Saved entries
○ ○ ○ ○
theorem kept_execHostLinkDown {z : Bool} {s0 s : State} (h : Kept z s0 s)  {t : State} (e : execHostLinkDown s = .next t) : Kept z s0 t := by
  unfold execHostLinkDown at e
  first | (cases e; try dsimp only) | (split at e <;> cases e <;> try dsimp only)
  repeat' (first
    | with_reducible assumption | with_reducible refine kept_linkDown ?_ | split
    | fail_if_no_progress (with_reducible refine kept_mk (h := ?_)))

theorem kept_execHostLinkUp {z : Bool} {s0 s : State} (h : Kept z s0 s)  {t : State} (e : execHostLinkUp s = .next t) : Kept z s0 t := by
  unfold execHostLinkUp at e
  first | (cases e; try dsimp only) | (split at e <;> cases e <;> try dsimp only)
  repeat' (first
    | with_reducible assumption | with_reducible refine kept_forAll ?_ (fun _ _ _ => ?_) | with_reducible refine kept_writeHeld ?_ _
    | with_reducible refine kept_raise ?_ _ _ _ _ | split | fail_if_no_progress (with_reducible refine kept_mk (h := ?_)))

theorem kept_execFunctionLevelReset {z : Bool} {s0 s : State} (h : Kept z s0 s) (x0 : Fin 2) {t : State} (e : execFunctionLevelReset x0 s = .next t) : Kept z s0 t := by
  unfold execFunctionLevelReset at e
  first | (cases e; try dsimp only) | (split at e <;> cases e <;> try dsimp only)
  repeat' (first
    | with_reducible assumption | with_reducible refine kept_flr ?_ _ | split
    | fail_if_no_progress (with_reducible refine kept_mk (h := ?_)))

theorem kept_execPerstRelease {z : Bool} {s0 s : State} (h : Kept z s0 s)  {t : State} (e : execPerstRelease s = .next t) : Kept z s0 t := by
  unfold execPerstRelease at e
  first | (cases e; try dsimp only) | (split at e <;> cases e <;> try dsimp only)
  repeat' (first
    | with_reducible assumption | with_reducible refine kept_flr ?_ _ | split
    | fail_if_no_progress (with_reducible refine kept_mk (h := ?_)))

/-! ### Frame -/

theorem kept_admitCommit {z : Bool} {s0 s : State} (h : Kept z s0 s) (d : Desc) (bad : Refuse) (take : State → State)
    (ht : ∀ t, Kept z s0 t → Kept z s0 (take t)) : Kept z s0 (State.admitCommit s d bad take) := by
  unfold State.admitCommit
  split
  · exact kept_finish h _ _ _ _ _
  · exact kept_finishOk (ht _ h) _ _ _ _

theorem kept_tickDoorbell {z : Bool} {s0 s : State} (h : Kept z s0 s) : Kept z s0 (State.tickDoorbell s) := by
  unfold State.tickDoorbell
  try dsimp only
  repeat' (first
    | with_reducible assumption | with_reducible refine kept_readDoorbell ?_ _ | split
    | fail_if_no_progress (with_reducible refine kept_mk (h := ?_)))

theorem kept_decideSome {z : Bool} {s0 s : State} (h : Kept z s0 s) (x1 : Desc → Bool) : Kept z s0 (State.decideSome s x1) := by
  unfold State.decideSome
  try dsimp only
  repeat' (first
    | with_reducible assumption | with_reducible refine kept_forAll ?_ (fun _ _ _ => ?_) | with_reducible refine kept_decideOne ?_ _
    | split | fail_if_no_progress (with_reducible refine kept_mk (h := ?_)))

theorem kept_stoTick {z : Bool} {s0 s : State} (h : Kept z s0 s) : Kept z s0 (State.stoTick s) := by
  unfold State.stoTick
  try dsimp only
  repeat' (first
    | with_reducible assumption | with_reducible refine kept_raise ?_ _ _ _ _ | with_reducible refine kept_faultEnergised ?_ _ _ | split
    | fail_if_no_progress (with_reducible refine kept_mk (h := ?_))
    | fail_if_no_progress (with_reducible refine kept_mk_quiet (h := ?_) ?_) | exact ⟨rfl, rfl, rfl, rfl, List.prefix_refl _⟩
    | exact ⟨rfl, rfl, rfl, rfl, List.prefix_append _ _⟩)

theorem kept_tickRereads {z : Bool} {s0 s : State} (h : Kept z s0 s) : Kept z s0 (State.tickRereads s) := by
  unfold State.tickRereads
  try dsimp only
  repeat' (first
    | with_reducible assumption | with_reducible refine kept_forAll ?_ (fun _ _ _ => ?_) | with_reducible refine kept_modDesc ?_ _ _ ?_
    | with_reducible refine kept_readSlot ?_ _ | with_reducible refine kept_readList ?_ _ | split
    | fail_if_no_progress (with_reducible refine kept_mk (h := ?_))
    | fail_if_no_progress (with_reducible refine kept_mk_map (h := ?_) ?_) | with_reducible refine kept_foldl ?_ (fun _ _ _ => ?_)
    | (intro e; rfl) | (intro e; dsimp only; split <;> rfl) | with_reducible refine kept_drawFree ?_
    | with_reducible refine kept_fst ?_ (by assumption) | with_reducible refine kept_snd ?_ (by assumption) | dsimp only)

theorem kept_admitted {z : Bool} {s0 s : State} (h : Kept z s0 s) (x1 : AdmKind) : Kept z s0 (State.admitted s x1) := by
  unfold State.admitted
  try dsimp only
  repeat' (first
    | with_reducible assumption | with_reducible refine kept_takeRate ?_ _ _
    | with_reducible refine kept_admitCommit ?_ _ _ _ (fun _ _ => ?_) | with_reducible refine kept_takeTt ?_ _ _
    | with_reducible refine kept_takeFb ?_ _ _ | with_reducible refine kept_finishOk ?_ _ _ _ _
    | with_reducible refine kept_takeConsist ?_ _ _ _ _ | with_reducible refine kept_lineAdmitted ?_
    | with_reducible refine kept_switchCores ?_ _ _ | split | fail_if_no_progress (with_reducible refine kept_mk (h := ?_)))

theorem kept_tickReturn {z : Bool} {s0 s : State} (h : Kept z s0 s) : Kept z s0 (State.tickReturn s) := by
  unfold State.tickReturn
  try dsimp only
  repeat' (first
    | with_reducible assumption | with_reducible refine kept_readReturn ?_ _ | split
    | fail_if_no_progress (with_reducible refine kept_mk (h := ?_)))

theorem kept_commitRefused {z : Bool} {s0 s : State} (h : Kept z s0 s) (x1 : ℕ) : Kept z s0 (State.commitRefused s x1) := by
  unfold State.commitRefused
  try dsimp only
  repeat' (first
    | with_reducible assumption | with_reducible refine kept_finish ?_ _ _ _ _ _ | split
    | fail_if_no_progress (with_reducible refine kept_mk (h := ?_)))

theorem kept_resume {z : Bool} {s0 s : State} (h : Kept z s0 s) (x1 : ℕ) : Kept z s0 (State.resume s x1) := by
  unfold State.resume
  try dsimp only
  repeat' (first
    | with_reducible assumption | with_reducible refine kept_raise ?_ _ _ _ _ | split
    | fail_if_no_progress (with_reducible refine kept_mk (h := ?_))
    | fail_if_no_progress (with_reducible refine kept_mk_quiet (h := ?_) ?_) | exact ⟨rfl, rfl, rfl, rfl, List.prefix_refl _⟩
    | exact ⟨rfl, rfl, rfl, rfl, List.prefix_append _ _⟩)

theorem kept_tickAct {z : Bool} {s0 s : State} (h : Kept z s0 s) (d : Desc) : Kept z s0 (State.tickAct s d) := by
  unfold State.tickAct
  split
  · exact kept_ite h (kept_armEffect h _)
  · exact kept_ite h (kept_consistEffect h _)
  · split
    · exact kept_posSetTick h _
    · exact kept_ite h (kept_grpDefEffect h _)
    · exact kept_ite h (kept_disarmEffect h _)
    · exact kept_setParamTick h _
  · exact h

theorem kept_tickDesc {z : Bool} {s0 s : State} (h : Kept z s0 s) (x1 : ℕ) : Kept z s0 (State.tickDesc s x1) := by
  unfold State.tickDesc
  try dsimp only
  repeat' (first
    | with_reducible assumption | with_reducible refine kept_tickAct ?_ _ | with_reducible refine kept_settle ?_ _ | split
    | fail_if_no_progress (with_reducible refine kept_mk (h := ?_)))

theorem kept_settleTick {z : Bool} {s0 s : State} (h : Kept z s0 s) : Kept z s0 (State.settleTick s) := by
  unfold State.settleTick
  try dsimp only
  repeat' (first
    | with_reducible assumption | with_reducible refine kept_forAll ?_ (fun _ _ _ => ?_) | with_reducible refine kept_tickDesc ?_ _
    | split | fail_if_no_progress (with_reducible refine kept_mk (h := ?_)))

theorem kept_dueEvents {z : Bool} {s0 s : State} (h : Kept z s0 s) (x : AxisId) : Kept z s0 (State.dueEvents s x) := by
  have k := kept_modAx h x fun a => { a with due := [], dropDue := 0 }
  exact kept_foldl (kept_ite k (kept_dropDemand k _ _)) fun _ _ k => kept_raise (kept_ite (kept_orReg k _ _) k) _ _ _ _

theorem kept_parkTick {z : Bool} {s0 s : State} (h : Kept z s0 s) (x1 : AxisId) : Kept z s0 (State.parkTick s x1) := by
  unfold State.parkTick
  try dsimp only
  repeat' (first
    | with_reducible assumption | with_reducible refine kept_parkNow ?_ _ | with_reducible refine kept_modTt ?_ _ _ | split
    | fail_if_no_progress (with_reducible refine kept_mk (h := ?_)))

theorem kept_effects {z : Bool} {s0 s : State} (h : Kept z s0 s) : Kept z s0 (State.effects s) := by
  unfold State.effects
  try dsimp only
  repeat' (first
    | with_reducible assumption | with_reducible refine kept_forAll ?_ (fun _ _ _ => ?_) | with_reducible refine kept_settleTick ?_
    | with_reducible refine kept_dueEvents ?_ _ | with_reducible refine kept_parkTick ?_ _ | split
    | fail_if_no_progress (with_reducible refine kept_mk (h := ?_)))

theorem kept_tickRetries {z : Bool} {s0 s : State} (h : Kept z s0 s) : Kept z s0 (State.tickRetries s) := by
  unfold State.tickRetries
  try dsimp only
  repeat' (first
    | with_reducible assumption | with_reducible refine kept_forAll ?_ (fun _ _ _ => ?_) | with_reducible refine kept_issueRead ?_ _ _
    | split | fail_if_no_progress (with_reducible refine kept_mk (h := ?_)))

theorem kept_tickBlocks {z : Bool} {s0 s : State} (h : Kept z s0 s) : Kept z s0 (State.tickBlocks s) := by
  unfold State.tickBlocks
  try dsimp only
  repeat' (first
    | with_reducible assumption | with_reducible refine kept_tickReturn ?_ | with_reducible refine kept_tickDoorbell ?_ | split
    | fail_if_no_progress (with_reducible refine kept_mk (h := ?_)))

theorem kept_markHeads {z : Bool} {s0 s : State} (h : Kept z s0 s) : Kept z s0 (State.markHeads s) := by
  unfold State.markHeads
  try dsimp only
  repeat' (first
    | with_reducible assumption | split | fail_if_no_progress (with_reducible refine kept_mk (h := ?_))
    | fail_if_no_progress (with_reducible refine kept_mk_map (h := ?_) ?_) | with_reducible refine kept_foldl ?_ (fun _ _ _ => ?_)
    | (intro e; rfl) | (intro e; dsimp only; split <;> rfl) | with_reducible refine kept_drawFree ?_
    | with_reducible refine kept_fst ?_ (by assumption) | with_reducible refine kept_snd ?_ (by assumption) | dsimp only)

theorem kept_lateTimed {z : Bool} {s0 s : State} (h : Kept z s0 s) : Kept z s0 (State.lateTimed s) := by
  unfold State.lateTimed
  try dsimp only
  repeat' (first
    | with_reducible assumption | with_reducible refine kept_forAll ?_ (fun _ _ _ => ?_) | with_reducible refine kept_finish ?_ _ _ _ _ _
    | split | fail_if_no_progress (with_reducible refine kept_mk (h := ?_)))

theorem kept_granary {z : Bool} {s0 s : State} (h : Kept z s0 s) : Kept z s0 (State.granary s) := by
  unfold State.granary
  try dsimp only
  repeat' (first
    | with_reducible assumption | with_reducible refine kept_forAll ?_ (fun _ _ _ => ?_) | with_reducible refine kept_shed ?_
    | with_reducible refine kept_granTake ?_ | with_reducible refine kept_raiseGr ?_ _ _ | with_reducible refine kept_decideSome ?_ _
    | with_reducible refine kept_raiseGh ?_ _ _ | split | fail_if_no_progress (with_reducible refine kept_mk (h := ?_)))

theorem kept_planAll {z : Bool} {s0 s : State} (h : Kept z s0 s) : Kept z s0 (State.planAll s) := by
  unfold State.planAll
  try dsimp only
  repeat' (first
    | with_reducible assumption | with_reducible refine kept_forAll ?_ (fun _ _ _ => ?_) | with_reducible refine kept_planFollow ?_ _ _
    | with_reducible refine kept_planProfile ?_ _ | split | fail_if_no_progress (with_reducible refine kept_mk (h := ?_)))

theorem kept_timetable {z : Bool} {s0 s : State} (h : Kept z s0 s) : Kept z s0 (State.timetable s) := by
  unfold State.timetable
  try dsimp only
  repeat' (first
    | with_reducible assumption | with_reducible refine kept_forAll ?_ (fun _ _ _ => ?_) | with_reducible refine kept_fbCheck ?_ _
    | with_reducible refine kept_lateTimed ?_ | with_reducible refine kept_settleAxis ?_ _ _ | with_reducible refine kept_granary ?_
    | with_reducible refine kept_planAll ?_ | split | fail_if_no_progress (with_reducible refine kept_mk (h := ?_)))

theorem kept_atTick {z : Bool} {s0 s : State} (h : Kept z s0 s) (x1 : TickIn) : Kept z s0 (State.atTick s x1) := by
  unfold State.atTick
  try dsimp only
  repeat' (first
    | with_reducible assumption | with_reducible refine kept_windows ?_ _ _ | with_reducible refine kept_stoTick ?_
    | with_reducible refine kept_resume ?_ _ | with_reducible refine kept_effects ?_ | with_reducible refine kept_dieCheck ?_ _
    | with_reducible refine kept_chopperTick ?_ | with_reducible refine kept_endFallbacks ?_ _
    | with_reducible refine kept_releaseSupplies ?_ _ _ | with_reducible refine kept_camArrive ?_
    | with_reducible refine kept_latchSteps ?_ | with_reducible refine kept_latchFeedback ?_ | with_reducible refine kept_tickRereads ?_
    | with_reducible refine kept_tickRetries ?_ | with_reducible refine kept_tickBlocks ?_ | with_reducible refine kept_triggers ?_
    | with_reducible refine kept_markHeads ?_ | with_reducible refine kept_lineTick ?_ | with_reducible refine kept_timetable ?_
    | with_reducible refine kept_forAll ?_ (fun _ _ _ => ?_) | with_reducible refine kept_emuTick ?_ _
    | with_reducible refine kept_camFetch ?_ _ | with_reducible refine kept_updStep ?_ | with_reducible refine kept_calNext ?_
    | with_reducible refine kept_payAudit ?_ | split | fail_if_no_progress (with_reducible refine kept_mk (h := ?_)))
○ ○ ○ ○
*EXERCISE BRIEF*.
Retype exactly the lines of the data above that fall between the line with "kept_tickDoorbell ?_ | split" and the line with "kept_decideSome ?_ _", inclusive, and add nothing.

*EXERCISE OUTPUT*.
    | with_reducible assumption | with_reducible refine kept_tickReturn ?_ | with_reducible refine kept_tickDoorbell ?_ | split
    | fail_if_no_progress (with_reducible refine kept_mk (h := ?_)))

theorem kept_markHeads {z : Bool} {s0 s : State} (h : Kept z s0 s) : Kept z s0 (State.markHeads s) := by
  unfold State.markHeads
  try dsimp only
  repeat' (first
    | with_reducible assumption | split | fail_if_no_progress (with_reducible refine kept_mk (h := ?_))
    | fail_if_no_progress (with_reducible refine kept_mk_map (h := ?_) ?_) | with_reducible refine kept_foldl ?_ (fun _ _ _ => ?_)
    | (intro e; rfl) | (intro e; dsimp only; split <;> rfl) | with_reducible refine kept_drawFree ?_
    | with_reducible refine kept_fst ?_ (by assumption) | with_reducible refine kept_snd ?_ (by assumption) | dsimp only)

theorem kept_lateTimed {z : Bool} {s0 s : State} (h : Kept z s0 s) : Kept z s0 (State.lateTimed s) := by
  unfold State.lateTimed
  try dsimp only
  repeat' (first
    | with_reducible assumption | with_reducible refine kept_forAll ?_ (fun _ _ _ => ?_) | with_reducible refine kept_finish ?_ _ _ _ _ _
    | split | fail_if_no_progress (with_reducible refine kept_mk (h := ?_)))

theorem kept_granary {z : Bool} {s0 s : State} (h : Kept z s0 s) : Kept z s0 (State.granary s) := by
  unfold State.granary
  try dsimp only
  repeat' (first
    | with_reducible assumption | with_reducible refine kept_forAll ?_ (fun _ _ _ => ?_) | with_reducible refine kept_shed ?_
    | with_reducible refine kept_granTake ?_ | with_reducible refine kept_raiseGr ?_ _ _ | with_reducible refine kept_decideSome ?_ _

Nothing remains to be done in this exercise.